Третий вывод — о том, что вера в линейный прогресс, общий путь человечества и универсальность социальных законов вызывала постоянные ожидания (и политические проекты) стирания культурной границы и наступления полного тождества «нас» и «их». Поиск признаков такого процесса и разочарование в результатах этого поиска порождали новые версии универсальности и новые иерархии. Проблема согласования «не совместимых друг с другом романтических и рационалистических аргументов», примирения различий с равенством, изменения оптики взгляда и снятия непреодолимых противоречий остается нерешенной, и ее, вероятно, в принципе невозможно решить941.

Слезкин изначально не обещал какой-то новой, все объясняющей теории, но развернул оптику исследователя с объекта на самого себя, превратив ученого из невидимой фигуры в активного созидателя этого самого объекта, созидателя, подверженного различным субъективным, политическим и идеологическим пристрастиям, а вовсе не являющегося объективной и нейтральной инстанцией, в качестве которой каждый исследователь вольно или невольно стремится себя предъявить. Конечно, для самого американского историка такой разворот не был особенно сложным — в том смысле, что он смотрел на историю России и СССР с определенной дистанции, не будучи связанным ни цеховой лояльностью к российской/советской этнографии, ни личным опытом пребывания внутри нее. Чтобы сами этнографы смогли увидеть себя глазами Слезкина, им необходимо было ощущение кризиса своей науки, дающее возможность сойти с наезженной колеи.

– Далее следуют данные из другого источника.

/-- R486 check 5: the first record of the changed frames that would be rejected. -/
def reloadReject (s : State) (r : List Nat × Bool) : Option (Status × Nat × Nat) :=
  let st := s.cfg.staging
  ((reloadFrames s r).foldl (fun (acc : Option (Status × Nat × Nat) × State) x =>
    match acc with
    | (some f, s) => (some f, s)
    | (none, s) =>
      if !isRecordFrame x.2 then (none, s)
      else
        match applyRecords true st x.2 s with
        | (none, s) => (none, s)
        | (some (f, i), s) => (some (f, x.1, i), s)) (none, s)).1

/-- A write of CFG_RELOAD (R486, R499): the checks, and a reload made pending or withdrawn. -/
def writeReload (s : State) (v : Nat) : Status × State :=
  let r := ((List.range 4).filter (bitN v), bitN v 4)
  let cancel := bitN v 5
  let ok (p : Option (List Nat × Bool)) : State :=
    { s with cfg := { s.cfg with pending := p, partialSeen := s.cfg.partialSeen && !bitN v 7 } }
  if 2 ^ 16 ≤ v then (.badValue, s)
  else if r.1.isEmpty && !r.2 && !cancel then (.badValue, s)
  else if s.boot.stage ≠ 7 ∨ s.cfg.bsState ≠ 2 then (.badState, s)
  else if cancel then (.done, ok none)
  else if s.cfg.pending.isSome then (.busy, s)
  else if reloadMisfit s r then (.badState, s)
  else
    match reloadReject s r with
    | some (st, j, i) => (st, noteFailure s st j i)
    | none => (.done, ok (some r))

end Sys2Proof.Machine
end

В первом номере первого постсоветского — 1992 года — выпуска журнала с новым названием «Этнографическое обозрение», прежде бывшего «Советской этнографией», директор российского Института этнологии и антропологии В. А. Тишков выступил со статьей «Советская этнография: преодоление кризиса»942. В ней было недвусмысленно заявлено о глубинном кризисе, в котором оказалась советская, точнее уже постсоветская, наука — главной ее проблемой называлась иерархическая система, не позволявшая критиковать господствующие концепции и предлагать новые подходы943. Также Тишков тесно увязал кризис советской этнографии с недостатками при проведении полевых исследований — сужением географии экспедиций и сокращением времени пребывания в них, незнанием местных языков, переориентацией с непосредственного наблюдения на анкетные опросы, свертыванием изучения отдельных общин в пользу народа в целом, безответственностью перед теми, кого изучают, и навязыванием роли старшего брата со стороны столичных специалистов. «Утонченная книжная компиляция никогда не заменит, — писал ученый, — добытого с помощью этнографии первичного знания, никакие метатеоретические или критико-историографические рассуждения не заменят мягко и скромно сформулированных теоретических заметок на полях собственных полевых дневников»944.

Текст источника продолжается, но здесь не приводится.